■ Supplied data:

Content starts

/-- COUNT_IN_BEGIN, COUNT_IN_END and START_INSTANT where they are due (R10, R20, R33, R40, R41, R137, R158), with the recorder's
own ends left for later or no head busy, and the claims not named, behind the bounce engine's claim of the frame before (log 9): the first frame of a count-in is a TICK, BEAT and BAR boundary of the
click and the bar clock alone. The start instant is a boundary of every kind, the recorder's included (RUNNING since the
Start, log 8): every pass index is 0, every layer that is audible waits for a voice or holds one, a layer that is granted one sounds from
the first frame after this instant (log 53), the audible one-shot tracks are armed, and with a cue due the walk stands at the list's start, nothing counted down yet, while with none due every cue
counts down and the walk is over (log 7). Both ask for a click, tested with the boundary unless
the operand leaves it for later (the model's choice, log 5). -/
def Obligations.CountInAndStartInstant : Prop :=
  ∀ (w : State) (now : Receivers),
    let s := w.beginHead
    s.sup.state = .ready → s.clock.divider = 0 → s.clock.dividerSet = false →
    (now.recorder = true → s.head0 = none ∧ s.head1 = none) → now.claims = false →
    let tested := fun (mark : Transport) (beat : Nat) =>
      if now.click then clickTested s mark (clickAsked s beat) (tonesTicked s.tones) else tonesTicked s.tones
    let asked := fun beat : Nat => if now.click then none else some (clickAsked s beat)
    let load := s.tones.loadPending && s.tones.slot.isNone
    let started := fun (t : State) =>
      t.bnd.taken = some { beat := true, bar := true, loop := true } ∧ t.bnd.mark = .running
        ∧ t.bnd.tempo = s.clock.pendingTempo.isSome ∧ t.bnd.sceneStep = none ∧ t.bnd.toneLoad = load
        ∧ t.bnd.click = asked t.clock.beat ∧ t.tones = tested .running t.clock.beat
        ∧ t.bnd.grant = (if now.grant then .none else .start)
        ∧ WalkStands (fun q => decide (q.grid ≠ .now)) s.cues.list t.cues.list 0 t.bnd.walk
        ∧ (∀ k, (t.track k).pass = 0 ∧ (t.track k).stack = (s.track k).stack ∧ (t.track k).mute = (s.track k).mute
          ∧ (∀ x ∈ (s.track k).stack, t.audible k x = true → t.mix.waits x = true ∨ (t.mix.voiceOf x).isSome = true)
          ∧ ((s.track k).oneShot = true → t.trackAudible k = true → (t.track k).remaining = s.trackFrames k))
        ∧ (∀ x v, t.mix.voices.get v = some x → s.mix.voices.get v = some x ∨ x ∈ t.mix.fresh)
        ∧ t.head0 = s.head0.map (fun r => { r with atBar := true })
        ∧ t.head1 = s.head1.map (fun r => { r with atBar := true })
        ∧ t.layers = s.layers ∧ t.mem = s.mem ∧ t.pool = s.pool ∧ t.scenes = s.scenes ∧ t.bounce = s.bounce
        ∧ t.sup = s.sup
    let reloaded := { s.clock with startMark := .none, divider := s.clock.p - 1, dividerSet := true, loopSet := false }
    (s.clock.startMark = .countIn →
      exec (.countInBegin now) w = .next
        { s with
          clock := reloaded
          tones := tested .countIn s.clock.beat
          bnd :=
            { taken := some { beat := true, bar := true, loop := false }, mark := .countIn, click := asked s.clock.beat
              tempo := s.clock.pendingTempo.isSome, toneLoad := load } })
    ∧ (s.clock.startMark = .start →
      ∃ t, exec (.startInstant now) w = .next t ∧ t.clock = reloaded ∧ started t)
    ∧ (s.clock.startMark = .none → s.clock.transport = .countIn → s.clock.tick = 47 → s.clock.beat + 1 = s.clock.b →
      s.clock.countIn ≤ 1 →
      ∃ t, exec (.countInEnd now) w = .next t
        ∧ t.clock = { reloaded with transport := .running, countIn := 0, tick := 0, beat := 0 } ∧ started t)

Content ends

■ Task to carry out: Write the material out again in full, leaving no line out.

■ The answer:
/-- COUNT_IN_BEGIN, COUNT_IN_END and START_INSTANT where they are due (R10, R20, R33, R40, R41, R137, R158), with the recorder's
own ends left for later or no head busy, and the claims not named, behind the bounce engine's claim of the frame before (log 9): the first frame of a count-in is a TICK, BEAT and BAR boundary of the
click and the bar clock alone. The start instant is a boundary of every kind, the recorder's included (RUNNING since the
Start, log 8): every pass index is 0, every layer that is audible waits for a voice or holds one, a layer that is granted one sounds from
the first frame after this instant (log 53), the audible one-shot tracks are armed, and with a cue due the walk stands at the list's start, nothing counted down yet, while with none due every cue
counts down and the walk is over (log 7). Both ask for a click, tested with the boundary unless
the operand leaves it for later (the model's choice, log 5). -/
def Obligations.CountInAndStartInstant : Prop :=
  ∀ (w : State) (now : Receivers),
    let s := w.beginHead
    s.sup.state = .ready → s.clock.divider = 0 → s.clock.dividerSet = false →
    (now.recorder = true → s.head0 = none ∧ s.head1 = none) → now.claims = false →
    let tested := fun (mark : Transport) (beat : Nat) =>
      if now.click then clickTested s mark (clickAsked s beat) (tonesTicked s.tones) else tonesTicked s.tones
    let asked := fun beat : Nat => if now.click then none else some (clickAsked s beat)
    let load := s.tones.loadPending && s.tones.slot.isNone
    let started := fun (t : State) =>
      t.bnd.taken = some { beat := true, bar := true, loop := true } ∧ t.bnd.mark = .running
        ∧ t.bnd.tempo = s.clock.pendingTempo.isSome ∧ t.bnd.sceneStep = none ∧ t.bnd.toneLoad = load
        ∧ t.bnd.click = asked t.clock.beat ∧ t.tones = tested .running t.clock.beat
        ∧ t.bnd.grant = (if now.grant then .none else .start)
        ∧ WalkStands (fun q => decide (q.grid ≠ .now)) s.cues.list t.cues.list 0 t.bnd.walk
        ∧ (∀ k, (t.track k).pass = 0 ∧ (t.track k).stack = (s.track k).stack ∧ (t.track k).mute = (s.track k).mute
          ∧ (∀ x ∈ (s.track k).stack, t.audible k x = true → t.mix.waits x = true ∨ (t.mix.voiceOf x).isSome = true)
          ∧ ((s.track k).oneShot = true → t.trackAudible k = true → (t.track k).remaining = s.trackFrames k))
        ∧ (∀ x v, t.mix.voices.get v = some x → s.mix.voices.get v = some x ∨ x ∈ t.mix.fresh)
        ∧ t.head0 = s.head0.map (fun r => { r with atBar := true })
        ∧ t.head1 = s.head1.map (fun r => { r with atBar := true })
        ∧ t.layers = s.layers ∧ t.mem = s.mem ∧ t.pool = s.pool ∧ t.scenes = s.scenes ∧ t.bounce = s.bounce
        ∧ t.sup = s.sup
    let reloaded := { s.clock with startMark := .none, divider := s.clock.p - 1, dividerSet := true, loopSet := false }
    (s.clock.startMark = .countIn →
      exec (.countInBegin now) w = .next
        { s with
          clock := reloaded
          tones := tested .countIn s.clock.beat
          bnd :=
            { taken := some { beat := true, bar := true, loop := false }, mark := .countIn, click := asked s.clock.beat
              tempo := s.clock.pendingTempo.isSome, toneLoad := load } })
    ∧ (s.clock.startMark = .start →
      ∃ t, exec (.startInstant now) w = .next t ∧ t.clock = reloaded ∧ started t)
    ∧ (s.clock.startMark = .none → s.clock.transport = .countIn → s.clock.tick = 47 → s.clock.beat + 1 = s.clock.b →
      s.clock.countIn ≤ 1 →
      ∃ t, exec (.countInEnd now) w = .next t
        ∧ t.clock = { reloaded with transport := .running, countIn := 0, tick := 0, beat := 0 } ∧ started t)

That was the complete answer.